🤖 AI Summary
To address the high fine-tuning cost and slow inference in subject-driven personalization of text-to-image diffusion models, this paper proposes a fine-tuning-free hypernetwork framework. Our method employs an end-to-end trainable hypernetwork that directly predicts LoRA adapter weights from a single subject image, bypassing explicit optimization or synthetic data generation. To enhance compositional generalization, we introduce Hybrid Model Classifier-Free Guidance (HM-CFG), which jointly leverages guidance signals from both base and subject-specific models. Crucially, we adopt an output regularization strategy—enforcing consistency between predicted LoRA weights and target subject appearance—eliminating the need for iterative optimization trajectories or auxiliary training data. Extensive experiments on CelebA-HQ, AFHQ-v2, and DreamBench demonstrate high-fidelity subject reconstruction and precise text alignment, with real-time inference speed and open-category generalization. To our knowledge, this is the first approach achieving truly fine-tuning-free, efficient, and high-fidelity personalized generation.
📝 Abstract
Personalizing text-to-image diffusion models has traditionally relied on subject-specific fine-tuning approaches such as DreamBooth~cite{ruiz2023dreambooth}, which are computationally expensive and slow at inference. Recent adapter- and encoder-based methods attempt to reduce this overhead but still depend on additional fine-tuning or large backbone models for satisfactory results. In this work, we revisit an orthogonal direction: fine-tuning-free personalization via Hypernetworks that predict LoRA-adapted weights directly from subject images. Prior hypernetwork-based approaches, however, suffer from costly data generation or unstable attempts to mimic base model optimization trajectories. We address these limitations with an end-to-end training objective, stabilized by a simple output regularization, yielding reliable and effective hypernetworks.
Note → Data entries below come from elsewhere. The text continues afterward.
/-- The value of element k of a line of floating-point elements, and of integers less the line's zero point (R359 to R361). -/
def lineValue (d : List (Nat × Byte)) (g : FF) (flush : Bool) (base stride l k : Nat) : Val :=
  g.read flush (readNum d ((base + l * stride) % 2 ^ 64 + k * (g.bits / 8)) (g.bits / 8))
def lineInteger (d : List (Nat × Byte)) (sg : Bool) (w base stride l k : Nat) : Int :=
  let byte := readNum d ((base + l * stride) % 2 ^ 64 + k * w / 8) 1
  let e := if w = 4 then byte / 16 ^ (k % 2) % 16 else byte
  if sg ∧ 2 ^ (w - 1) ≤ e then (e : Int) - 2 ^ w else e

/-- Products in groups of g, each added to the accumulator and rounded (R176). -/
def groupedProducts (g : Nat) (step : Nat → List Val → Nat) : Nat → Nat → List Val → Nat
  | 0, acc, _ => acc
  | n + 1, acc, ps => if ps = [] then acc else groupedProducts g step n (step acc (ps.take g)) (ps.drop g)

/-- The block's barriers once its sequencer or gang port has arrived at one of them; 0 is none (R349, R350). -/
def Block.barsAfter (b : Block) (bar : Nat) : List Barrier := if bar = 0 then b.bars else (b.arrive bar none).bars

/-- floor(|x| / 2^u) (R176). -/
def floorAt (x : Dy) (u : Int) : Nat :=
  if u ≤ x.exp then x.num.natAbs * 2 ^ (x.exp - u).toNat else x.num.natAbs / 2 ^ (u - x.exp).toNat

/-- A product truncated towards zero to the grid 2^u; it keeps its sign (R170, R176). -/
def onGrid (u : Int) : Val → Val
  | .fin x => if floorAt x u = 0 then .zero (decide (x.num < 0)) else .fin ⟨x.num.sign * floorAt x u, u⟩
  | v => v

/-- The virtual address of byte j of row r of a drain (R368). -/
def rowByte (d : MWork) (r j : Nat) : Nat := (d.hA + r * d.hSA) % 2 ^ 64 + j

/-- The bits of element (r, c) that MDRN writes in a floating-point format (R174, R179, R369). -/
def drainCode (d : MWork) (contract : Nat) (g : FF) (r c : Nat) : Nat :=
  let flush := matFlushOut contract
  match g with
  | .f32 => d.word 0 r c
  | .f64 => d.word 0 r c + 2 ^ 32 * d.word 1 r c
  | g =>
    let v := FF.f32.value (d.word 0 r c)
    if d.di then g.dither flush v (c % 16) d.phase else g.enc .rne flush v

/-- Block q of row r that MDRN writes in a Kite format (R316, R370). -/
def drainBlock (d : MWork) (contract : Nat) (k : Kite) (r q : Nat) : Packed :=
  kbpack (fun i => FF.f32.read (vecFlush contract) (d.word 0 r (16 * q + i))) k.mag d.emax d.di d.phase

/-- The escapes of a row, and of the rows before it (R370). -/
def rowEscapeCount (d : MWork) (contract : Nat) (k : Kite) (r : Nat) : Nat :=
  ((List.range 4).map fun q => ((List.range 16).filter fun i => (drainBlock d contract k r q).esc.contains i).length).sum
def escapeCount (d : MWork) (contract : Nat) (k : Kite) (r : Nat) : Nat :=
  ((List.range r).map (rowEscapeCount d contract k)).sum

/-- The number that MDRNA stores for element (r, c) over `old` (R170, R179, R369, R371). -/
def addedOnStore (d : MWork) (contract : Nat) (g : FF) (old r c : Nat) : Nat :=
  let fi := matFlushIn contract
  let acc := if g = .f64 then FF.f64.read fi (d.word 0 r c + 2 ^ 32 * d.word 1 r c) else FF.f32.read fi (d.word 0 r c)
  if d.int then (old + d.word 0 r c) % 2 ^ 32 else g.enc .rne (matFlushOut contract) (Val.sum [g.read fi old, acc])

/-- The drain d has gone on to the next band, or, `over_`, has ended: ZT makes the tile zero, and the drain arrives. -/
structure DrainMoved (s t : State) (c : SCtx) (d : MWork) (ds : List MWork) (over_ : Bool) : Prop where
  at_ : ∃ (b : Block) (q : Sequencer), t.block? c.bid = some b ∧ b.seqr = some q ∧
    q.drains = (if over_ then ds else { d with mrp := d.mrp + 1 } :: ds) ∧
    b.bars = (if over_ then c.b.barsAfter d.arr else c.b.bars) ∧
    ∀ n, b.tile? n =
      if over_ = true ∧ d.zt = true ∧ n ∈ d.named ∧ (c.b.tile? n).isSome = true then some [] else c.b.tile? n

/-- The oldest drain of the sequencer, ready to write: its destination is ordinary memory without errors, each address has
one place and each place one address, and its launch keeps no snapshot. -/
structure DrainReady (s : State) (c : SCtx) (d : MWork) (ds : List MWork) : Prop where
  seq : Sequences s c
  none : c.q.work = none
  first : c.q.drains = d :: ds
  ready : d.ready = true
  runs : c.runs = true
  clean : s.poison = []
  staged : c.b.staged = []
  snap : c.l.snap = false
  mem : s.mem.wf = true
  named : ∀ x ∈ d.dest, ∀ y ∈ d.dest, x.1 = y.1 ↔ x.2 = y.2
  plain : ∀ x ∈ d.dest, isCap x.2 = false ∧ x.2 < firmwareKey 0

/-- Address `va` stands for the place `pa`, and the rows of the drain's band after row r do not write there. -/
def lastWritten (d : MWork) (r va pa : Nat) : Prop :=
  (va, pa) ∈ d.dest ∧ ∀ r' j, r < r' → r' / 8 = d.mrp → j < d.rowLen → rowByte d r' j ≠ va

/-! Token masks, sampling, tickets -/

/-- The lanes of an operation on records: each lane's record, argument and status register (R386). -/
def recordLanes (c : Ctx) (d a : Opnd) (arg : Nat → Nat) : List BridleLane :=
  (laneList c.exec).map fun j => ⟨j, c.lane a j, arg j, ((d.cells c.h.sup c.x [j]).head?).getD (.v 0 j)⟩

/-- TMSTEP, TMMASK, TMQRY and TMSAVE (R386, R389 to R391): fields, opcode, what the form asks of B and C, whether B is a
vector source or a vector pair, RU, and the operation. -/
structure RecordRow where
  f : WordY
  op : BitVec 10
  ok : Bool
  more : List Use
  body : BridleOp
  narrow : Bool

def recordRow : Instr → Option RecordRow
  | .tmstep f => some ⟨f, 0x382, f.c = 0 && ruOk f.ru 0b110, [Use.src (Want.vsrc tB32) f.b], .step, true⟩
  | .tmmask f => some ⟨f, 0x383, (f.c = 0x180 || f.c = 0x181) && ruOk f.ru 0b110, [Use.src (Want.vreg 2) f.b], .mask (f.c = 0x181), false⟩
  | .tmqry f => some ⟨f, 0x384, f.b = 0 && f.c = 0 && ruOk f.ru 0b100, [], .query, false⟩
  | .tmsave f => some ⟨f, 0x385, f.b = 0 && (f.c = 0x180 || f.c = 0x181) && ruOk f.ru 0b100, [], .save (f.c = 0x181), false⟩
  | _ => none

/-- The bits of TMLOAD's control value (R388): INIT, and SLIM of 1 to 4,096 with it and 0 without. -/
def loadControl (v : Nat) : Bool :=
  let slim := v / 2 ^ 16 % 2 ^ 13
  v % 2 ^ 16 < 2 && v / 2 ^ 29 = 0 && (if v % 2 = 1 then 1 ≤ slim && slim ≤ 4096 else slim = 0)

/-- The descriptor of SAMPLE and SARGMX (R395) as eight registers hold it. -/
def sampleFields (v topk key : Nat) (draws : Bool) : SampleDesc :=
  let f (lo n : Nat) : Nat := v / 2 ^ lo % 2 ^ n
  ⟨f 0 64, f 64 64, f 128 32, f 160 32, f 192 21, f 216 1 = 1, f 224 32, topk, draws, key⟩
def sampleFits (v : Nat) : Bool :=
  let d := sampleFields v 0 0 false
  1 ≤ d.vocab && d.vocab ≤ 2 ^ 20 && v / 2 ^ 213 % 8 = 0 && v / 2 ^ 217 % 128 = 0 && d.lstr % (if d.bf then 2 else 4) = 0

/-- An instruction of the Bridle or the sampler issues: with lanes, its slot has them walked; with an empty EXEC it is an
ordering point (R126, R230, R392). -/
def State.issuesWhole (s : State) (c : Ctx) (w : DWord) (f : WordY) (op : BitVec 10) (body : Body) : State :=
  if c.exec = 0 then s.outstandingNow c (c.pend w (orderY f .p4) 0 [] .order) op f.stl
  else s.walking c (c.pend w (orderY f .p4) c.exec [] body)

/-- Word k of a transition entry, and whether the entry sets a bit that R377 marks zero. -/
def entryWord (bs : List Byte) (k : Nat) : Nat := leNat ((bs.drop (4 * k)).take 4)
def entryMalformed (bs : List Byte) : Bool := entryWord bs 2 / 8 % 2 ^ 13 ≠ 0 || entryWord bs 3 / 2 ^ 20 % 2 ^ 12 ≠ 0

/-- A record that the Bridle of the core's die has bound (R381): `b` as it stands, on a valid image, and the state in which
its use is noted. -/
structure BoundHere (s u : State) (who : Who) (va lid use : Nat) (b : Bound) (i : Image) : Prop where
  at_ : ∃ sp, s.translateSpan who .load none false va 256 = .inr sp ∧ sp.pas.head? = some b.pa
  bound : s.bound? b.pa = some b
  here : b.bridle = who.die
  image : Image.ofBytes b.image b.header = some i
  noted : u = s.modBound b.pa fun _ =>
    { b with lastUse := use, lids := if b.lids.contains lid then b.lids else b.lids ++ [lid] }

/-- The status word of R385 for a record of legal mask m. -/
def recordStatus (code m : Nat) (acc : Bool) (b : Bound) : Nat :=
  code + (if acc then 2 ^ 4 else 0) + (if m = 0 then 2 ^ 5 else 0) + (if b.ended then 2 ^ 6 else 0) + 2 ^ 8 * b.depth

/-- The 256 bytes and the stack of a record (R380). -/
structure RecordLayout (b : Bound) (bs : List Byte) : Prop where
  length : bs.length = 256 + 2 * b.depth
  image : fieldOf bs 0x00 8 = b.image % 2 ^ 64
  state : fieldOf bs 0x08 4 = b.state % 2 ^ 32
  depth : fieldOf bs 0x0C 4 = b.depth % 2 ^ 32
  slim : fieldOf bs 0x10 4 = b.slim % 2 ^ 32
  flags : fieldOf bs 0x14 4 = if b.ended then 1 else 0
  steps : fieldOf bs 0x18 4 = b.steps % 2 ^ 32
  lasttok : fieldOf bs 0x1C 4 = b.lasttok % 2 ^ 32
  zero : fieldOf bs 0x20 224 = 0
  stack : ∀ k, k < b.depth → fieldOf bs (0x100 + 2 * k) 2 = ((b.stack[k]?).getD 0) % 2 ^ 16

/-- What the four ticket instructions check (R410). -/
def ticketPlan (op : BitVec 10) (f : WordY) : Plan :=
  ⟨clauseWord op f.bits, f.b = 0 && f.c = 0 && ruOk f.ru 0b100, false, [Use.dst (Want.sreg 1) f.d, Use.src (Want.ssrc tB32) f.a], [], 0⟩

/-! Time, queries, work graphs and collectives -/

/-- The checks of a reduction descriptor (R417), against the number of ranks of its communicator. -/
def reductionFits (d : RedDesc) (n : Nat) : Bool :=
  let w := redWidth d.ty
  let dl := (if d.kind = 1 then d.count / n else d.count) * w
  d.ctl % 16 ≤ 2 && d.ctl / 2 ^ 6 % 4 = 0 && d.ctl / 2 ^ 13 % 8 = 0 && 5 ≤ d.ty && d.ty ≤ 12 && 1 ≤ d.count &&
    d.count ≤ 2 ^ 28 && (d.timed || d.time = 0) && (d.kind = 0 || d.count % n = 0) &&
    (d.dst + dl ≤ d.src || d.src + d.count * w ≤ d.dst || (d.src = d.dst && dl = d.count * w))

/-- A round of tree_reduce (R181): each pair of neighbours is summed and rounded to the accumulator's format, and an odd last value
is passed on. -/
def PairedUp (acc : FF) (fo : Bool) (x y : List Val) : Prop :=
  y.length = (x.length + 1) / 2 ∧
    (∀ (i : Nat) a b, x[2 * i]? = some a → x[2 * i + 1]? = some b →
      y[i]? = some (acc.value (roundedTo acc .rne fo (Val.sum [a, b]) false).enc)) ∧
    (x.length % 2 = 1 → y[x.length / 2]? = x[x.length - 1]?)

/-! Admission and scheduling -/

/-- A group as it starts (R434, R199 to R201, R221): ARGS in s0:s1, every other register zero, slot A at the entry with EXEC
and OWN of all lanes, RKEY the seed. -/
structure StartsFresh (l : Launch) (h : Group) : Prop where
  s0 : assocGet 0 h.s 0 = l.args.setWidth 32
  s1 : assocGet 0 h.s 1 = (l.args >>> 32).setWidth 32
  rest : ∀ n, 2 ≤ n → assocGet 0 h.s n = 0
  zero : h.sb = [] ∧ h.v = [] ∧ h.vb = [] ∧ h.ix = [] ∧ h.xa = 0 ∧ h.xaStat = 0 ∧ h.depth = 0 ∧ h.pend = [] ∧ h.aside = []
  path : h.slotA.st = .running ∧ h.slotA.pc = l.kernelPc ∧ h.slotA.exec = allLanes ∧ h.slotA.own = allLanes ∧ h.slotB.st = .empty
  special : h.rkey = l.seed ∧ h.tvec = l.tvec ∧ h.tframe = 0xFFFFFE00 ∧ h.cmixctl = 0 ∧ h.fpctl = 0x300 ∧ h.gstat = 0 ∧ h.sbchk = 0 ∧
    h.tcode = 0 ∧ h.dbgsel = 0

/-- A node block's group as it starts (R438): NARGS, the first record's virtual address and the record count in s0 to s4, every
other register zero, slot A at the node's entry with EXEC and OWN of as many lanes as there are records. -/
structure BatchFresh (l : Launch) (n : Node) (segment count : Nat) (h : Group) : Prop where
  args : assocGet 0 h.s 0 = BitVec.ofNat 32 n.nargs ∧ assocGet 0 h.s 1 = BitVec.ofNat 32 (n.nargs / 2 ^ 32)
  records : let va := n.bufva + 96 * n.rsz * segment
    assocGet 0 h.s 2 = BitVec.ofNat 32 va ∧ assocGet 0 h.s 3 = BitVec.ofNat 32 (va / 2 ^ 32)
  s4 : assocGet 0 h.s 4 = BitVec.ofNat 32 count
  rest : ∀ k, 5 ≤ k → assocGet 0 h.s k = 0
  zero : h.sb = [] ∧ h.v = [] ∧ h.vb = [] ∧ h.ix = [] ∧ h.xa = 0 ∧ h.depth = 0 ∧ h.pend = [] ∧ h.aside = []
  path : h.slotA.st = .running ∧ h.slotA.pc = n.kernelPc ∧ h.slotB.st = .empty
  lanes : ∀ k, k < 96 → h.slotA.exec.getLsbD k = decide (k < count) ∧ h.slotA.own.getLsbD k = decide (k < count)
  special : h.rkey = l.seed ∧ h.tvec = l.tvec ∧ h.tframe = 0xFFFFFE00 ∧ h.cmixctl = 0 ∧ h.gstat = 0 ∧ h.sbchk = 0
Our method removes the need for per-subject optimization at test time while preserving both subject fidelity and prompt alignment. To further enhance compositional generalization at inference time, we introduce Hybrid-Model Classifier-Free Guidance (HM-CFG), which combines the compositional strengths of the base diffusion model with the subject fidelity of personalized models during sampling. Extensive experiments on CelebA-HQ, AFHQ-v2, and DreamBench demonstrate that our approach achieves strong personalization performance and highlights the promise of hypernetworks as a scalable and effective direction for open-category personalization.